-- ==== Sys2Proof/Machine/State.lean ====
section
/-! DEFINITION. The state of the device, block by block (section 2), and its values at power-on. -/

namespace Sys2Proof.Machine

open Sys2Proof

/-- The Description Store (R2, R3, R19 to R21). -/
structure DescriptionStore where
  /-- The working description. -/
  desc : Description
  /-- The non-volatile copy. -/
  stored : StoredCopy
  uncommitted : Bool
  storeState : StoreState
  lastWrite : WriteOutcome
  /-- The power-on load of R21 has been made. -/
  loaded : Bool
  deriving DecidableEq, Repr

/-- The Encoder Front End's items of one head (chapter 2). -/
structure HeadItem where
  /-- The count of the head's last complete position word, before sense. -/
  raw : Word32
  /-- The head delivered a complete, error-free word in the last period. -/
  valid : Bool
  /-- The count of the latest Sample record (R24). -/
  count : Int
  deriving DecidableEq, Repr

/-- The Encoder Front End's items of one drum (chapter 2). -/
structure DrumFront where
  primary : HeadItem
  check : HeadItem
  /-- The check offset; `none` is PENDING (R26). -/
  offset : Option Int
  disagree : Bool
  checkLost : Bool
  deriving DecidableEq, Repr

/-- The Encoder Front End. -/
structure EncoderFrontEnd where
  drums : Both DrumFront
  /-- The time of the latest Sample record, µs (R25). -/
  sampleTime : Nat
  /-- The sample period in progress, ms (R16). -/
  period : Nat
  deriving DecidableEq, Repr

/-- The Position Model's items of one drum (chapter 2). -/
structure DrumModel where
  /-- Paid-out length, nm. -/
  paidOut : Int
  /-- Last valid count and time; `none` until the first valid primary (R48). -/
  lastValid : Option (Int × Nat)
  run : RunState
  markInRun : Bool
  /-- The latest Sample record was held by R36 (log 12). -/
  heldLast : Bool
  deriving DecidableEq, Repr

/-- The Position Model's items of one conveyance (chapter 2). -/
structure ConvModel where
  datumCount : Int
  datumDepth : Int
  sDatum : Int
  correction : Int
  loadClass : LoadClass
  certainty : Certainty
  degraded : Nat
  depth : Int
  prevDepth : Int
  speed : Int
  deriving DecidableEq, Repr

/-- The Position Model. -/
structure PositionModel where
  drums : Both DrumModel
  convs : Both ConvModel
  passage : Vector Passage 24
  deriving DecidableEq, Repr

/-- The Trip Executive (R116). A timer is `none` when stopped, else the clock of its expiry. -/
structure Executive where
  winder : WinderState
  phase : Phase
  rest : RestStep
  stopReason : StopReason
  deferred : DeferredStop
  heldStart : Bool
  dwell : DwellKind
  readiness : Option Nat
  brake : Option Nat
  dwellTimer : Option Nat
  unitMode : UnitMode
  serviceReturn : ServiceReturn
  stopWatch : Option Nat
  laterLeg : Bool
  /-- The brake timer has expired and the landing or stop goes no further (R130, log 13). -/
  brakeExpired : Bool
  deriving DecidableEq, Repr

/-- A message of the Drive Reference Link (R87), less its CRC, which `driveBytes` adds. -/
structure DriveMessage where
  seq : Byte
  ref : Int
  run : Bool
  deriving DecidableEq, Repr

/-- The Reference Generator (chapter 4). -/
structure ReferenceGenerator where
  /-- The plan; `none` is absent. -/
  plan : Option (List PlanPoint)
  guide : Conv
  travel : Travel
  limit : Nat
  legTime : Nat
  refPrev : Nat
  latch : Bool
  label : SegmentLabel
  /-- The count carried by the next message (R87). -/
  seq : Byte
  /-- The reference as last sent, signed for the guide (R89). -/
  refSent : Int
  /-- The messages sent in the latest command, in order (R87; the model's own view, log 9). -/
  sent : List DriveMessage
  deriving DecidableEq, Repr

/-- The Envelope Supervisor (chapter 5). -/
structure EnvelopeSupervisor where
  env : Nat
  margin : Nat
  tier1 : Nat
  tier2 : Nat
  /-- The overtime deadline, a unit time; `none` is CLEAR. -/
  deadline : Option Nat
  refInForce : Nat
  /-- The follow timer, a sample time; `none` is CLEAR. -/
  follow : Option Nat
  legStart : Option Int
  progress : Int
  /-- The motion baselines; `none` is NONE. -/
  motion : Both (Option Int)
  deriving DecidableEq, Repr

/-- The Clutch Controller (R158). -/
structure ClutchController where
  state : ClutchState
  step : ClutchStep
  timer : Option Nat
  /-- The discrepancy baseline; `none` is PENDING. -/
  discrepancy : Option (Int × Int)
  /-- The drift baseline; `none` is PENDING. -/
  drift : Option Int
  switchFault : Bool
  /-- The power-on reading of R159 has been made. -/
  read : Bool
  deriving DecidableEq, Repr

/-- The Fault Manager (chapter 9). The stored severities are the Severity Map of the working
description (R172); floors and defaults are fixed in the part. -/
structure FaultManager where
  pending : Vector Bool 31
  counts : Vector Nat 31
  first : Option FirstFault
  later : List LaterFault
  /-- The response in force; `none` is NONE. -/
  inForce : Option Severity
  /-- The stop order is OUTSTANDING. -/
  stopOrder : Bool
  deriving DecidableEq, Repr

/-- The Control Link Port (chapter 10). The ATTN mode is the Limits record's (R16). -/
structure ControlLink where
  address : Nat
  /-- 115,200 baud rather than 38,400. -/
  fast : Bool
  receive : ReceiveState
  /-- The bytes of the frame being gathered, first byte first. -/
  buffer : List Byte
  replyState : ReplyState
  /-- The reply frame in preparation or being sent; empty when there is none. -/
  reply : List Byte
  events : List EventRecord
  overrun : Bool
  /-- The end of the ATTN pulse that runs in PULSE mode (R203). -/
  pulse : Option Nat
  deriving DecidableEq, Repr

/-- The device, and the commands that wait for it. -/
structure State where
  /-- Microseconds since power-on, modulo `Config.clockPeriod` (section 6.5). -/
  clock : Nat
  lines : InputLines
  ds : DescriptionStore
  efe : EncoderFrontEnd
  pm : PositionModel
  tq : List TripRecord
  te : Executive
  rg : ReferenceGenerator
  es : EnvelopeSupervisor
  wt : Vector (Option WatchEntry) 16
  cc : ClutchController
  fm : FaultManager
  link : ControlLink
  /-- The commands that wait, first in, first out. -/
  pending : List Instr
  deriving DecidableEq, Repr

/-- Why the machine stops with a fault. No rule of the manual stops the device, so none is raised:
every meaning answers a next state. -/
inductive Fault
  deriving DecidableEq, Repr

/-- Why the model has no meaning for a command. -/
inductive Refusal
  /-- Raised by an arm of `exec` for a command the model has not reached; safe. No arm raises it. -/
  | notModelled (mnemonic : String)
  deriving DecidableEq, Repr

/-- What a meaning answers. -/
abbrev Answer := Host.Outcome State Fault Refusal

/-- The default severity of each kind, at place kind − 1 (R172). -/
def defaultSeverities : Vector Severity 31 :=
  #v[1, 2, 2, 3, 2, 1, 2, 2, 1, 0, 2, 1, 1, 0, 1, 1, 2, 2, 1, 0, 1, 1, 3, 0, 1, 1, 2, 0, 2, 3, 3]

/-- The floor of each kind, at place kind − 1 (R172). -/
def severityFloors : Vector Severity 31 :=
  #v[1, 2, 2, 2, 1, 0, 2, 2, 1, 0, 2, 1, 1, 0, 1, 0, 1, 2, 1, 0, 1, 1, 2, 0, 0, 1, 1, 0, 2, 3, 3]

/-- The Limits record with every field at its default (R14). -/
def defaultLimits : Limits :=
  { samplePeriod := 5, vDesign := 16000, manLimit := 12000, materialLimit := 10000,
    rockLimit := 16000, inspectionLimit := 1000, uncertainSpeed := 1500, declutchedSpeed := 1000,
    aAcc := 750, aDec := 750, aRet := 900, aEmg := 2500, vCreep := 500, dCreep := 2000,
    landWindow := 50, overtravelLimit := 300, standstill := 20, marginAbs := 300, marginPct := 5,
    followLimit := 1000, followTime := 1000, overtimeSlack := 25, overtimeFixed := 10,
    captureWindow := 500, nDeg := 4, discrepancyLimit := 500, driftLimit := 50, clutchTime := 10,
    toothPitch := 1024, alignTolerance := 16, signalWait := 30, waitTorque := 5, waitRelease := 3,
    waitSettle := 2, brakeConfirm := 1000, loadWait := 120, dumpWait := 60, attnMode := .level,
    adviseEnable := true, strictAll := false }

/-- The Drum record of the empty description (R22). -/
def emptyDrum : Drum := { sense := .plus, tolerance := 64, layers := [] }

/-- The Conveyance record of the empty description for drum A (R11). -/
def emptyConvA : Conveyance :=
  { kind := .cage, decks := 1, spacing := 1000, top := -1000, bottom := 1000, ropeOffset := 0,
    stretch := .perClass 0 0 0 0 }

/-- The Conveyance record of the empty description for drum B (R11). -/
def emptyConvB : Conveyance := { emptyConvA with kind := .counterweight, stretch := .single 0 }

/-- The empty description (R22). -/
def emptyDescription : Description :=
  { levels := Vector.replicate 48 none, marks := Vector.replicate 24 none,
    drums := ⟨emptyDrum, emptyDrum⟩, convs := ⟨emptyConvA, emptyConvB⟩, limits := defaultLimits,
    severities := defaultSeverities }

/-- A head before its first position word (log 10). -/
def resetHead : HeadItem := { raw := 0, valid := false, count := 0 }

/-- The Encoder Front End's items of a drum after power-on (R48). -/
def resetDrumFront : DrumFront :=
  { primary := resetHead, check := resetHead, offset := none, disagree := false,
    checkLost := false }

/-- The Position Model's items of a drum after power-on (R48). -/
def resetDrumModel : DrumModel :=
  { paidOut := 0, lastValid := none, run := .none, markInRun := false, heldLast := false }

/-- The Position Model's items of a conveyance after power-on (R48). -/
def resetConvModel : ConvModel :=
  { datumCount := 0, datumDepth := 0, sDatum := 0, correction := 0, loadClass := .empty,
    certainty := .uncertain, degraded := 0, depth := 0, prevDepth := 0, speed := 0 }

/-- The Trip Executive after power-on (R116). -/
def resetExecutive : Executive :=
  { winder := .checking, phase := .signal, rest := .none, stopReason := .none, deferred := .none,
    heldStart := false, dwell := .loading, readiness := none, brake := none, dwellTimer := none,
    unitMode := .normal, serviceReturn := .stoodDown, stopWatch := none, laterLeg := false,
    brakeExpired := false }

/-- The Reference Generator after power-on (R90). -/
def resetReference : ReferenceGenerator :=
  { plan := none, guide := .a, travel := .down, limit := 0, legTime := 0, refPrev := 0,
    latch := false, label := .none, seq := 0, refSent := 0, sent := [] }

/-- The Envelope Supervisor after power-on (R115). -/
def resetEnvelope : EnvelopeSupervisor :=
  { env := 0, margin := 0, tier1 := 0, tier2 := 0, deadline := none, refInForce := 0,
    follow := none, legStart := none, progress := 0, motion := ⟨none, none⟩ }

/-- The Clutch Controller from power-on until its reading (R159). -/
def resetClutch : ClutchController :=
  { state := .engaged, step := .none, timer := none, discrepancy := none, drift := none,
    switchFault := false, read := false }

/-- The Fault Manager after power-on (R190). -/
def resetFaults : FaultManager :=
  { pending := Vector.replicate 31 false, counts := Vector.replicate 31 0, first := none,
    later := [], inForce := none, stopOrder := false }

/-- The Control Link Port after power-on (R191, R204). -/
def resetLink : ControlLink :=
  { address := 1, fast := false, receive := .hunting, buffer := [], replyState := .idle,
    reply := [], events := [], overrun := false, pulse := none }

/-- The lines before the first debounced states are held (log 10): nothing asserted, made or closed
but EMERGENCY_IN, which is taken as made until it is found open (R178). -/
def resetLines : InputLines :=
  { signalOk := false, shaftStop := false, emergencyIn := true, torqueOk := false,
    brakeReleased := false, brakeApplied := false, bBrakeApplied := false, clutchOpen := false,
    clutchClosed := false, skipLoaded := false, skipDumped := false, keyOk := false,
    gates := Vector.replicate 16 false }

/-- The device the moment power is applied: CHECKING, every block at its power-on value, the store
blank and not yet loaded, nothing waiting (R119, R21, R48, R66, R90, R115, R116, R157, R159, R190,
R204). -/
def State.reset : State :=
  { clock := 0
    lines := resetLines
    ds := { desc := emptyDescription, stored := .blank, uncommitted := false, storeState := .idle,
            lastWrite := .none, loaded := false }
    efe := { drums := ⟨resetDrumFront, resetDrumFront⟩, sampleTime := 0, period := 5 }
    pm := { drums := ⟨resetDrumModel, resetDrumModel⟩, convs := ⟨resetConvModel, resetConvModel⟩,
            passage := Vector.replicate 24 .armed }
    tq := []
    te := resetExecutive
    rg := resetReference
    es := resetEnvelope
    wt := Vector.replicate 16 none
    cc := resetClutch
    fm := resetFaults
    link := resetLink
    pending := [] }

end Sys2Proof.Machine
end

:::

### THE PROBLEM:
All lines in the data above from the one with "guide (R89). -/" through the one with "structure FaultManager where" must be repeated exactly, and no others.

### RESPONSE TO THIS EXERCISE:
  /-- The reference as last sent, signed for the guide (R89). -/
  refSent : Int
  /-- The messages sent in the latest command, in order (R87; the model's own view, log 9). -/
  sent : List DriveMessage
  deriving DecidableEq, Repr

/-- The Envelope Supervisor (chapter 5). -/
structure EnvelopeSupervisor where
  env : Nat
  margin : Nat
  tier1 : Nat
  tier2 : Nat
  /-- The overtime deadline, a unit time; `none` is CLEAR. -/
  deadline : Option Nat
  refInForce : Nat
  /-- The follow timer, a sample time; `none` is CLEAR. -/
  follow : Option Nat
  legStart : Option Int
  progress : Int
  /-- The motion baselines; `none` is NONE. -/
  motion : Both (Option Int)
  deriving DecidableEq, Repr

/-- The Clutch Controller (R158). -/
structure ClutchController where
  state : ClutchState
  step : ClutchStep
  timer : Option Nat
  /-- The discrepancy baseline; `none` is PENDING. -/
  discrepancy : Option (Int × Int)
  /-- The drift baseline; `none` is PENDING. -/
  drift : Option Int
  switchFault : Bool
  /-- The power-on reading of R159 has been made. -/
  read : Bool
  deriving DecidableEq, Repr

/-- The Fault Manager (chapter 9). The stored severities are the Severity Map of the working
description (R172); floors and defaults are fixed in the part. -/
structure FaultManager where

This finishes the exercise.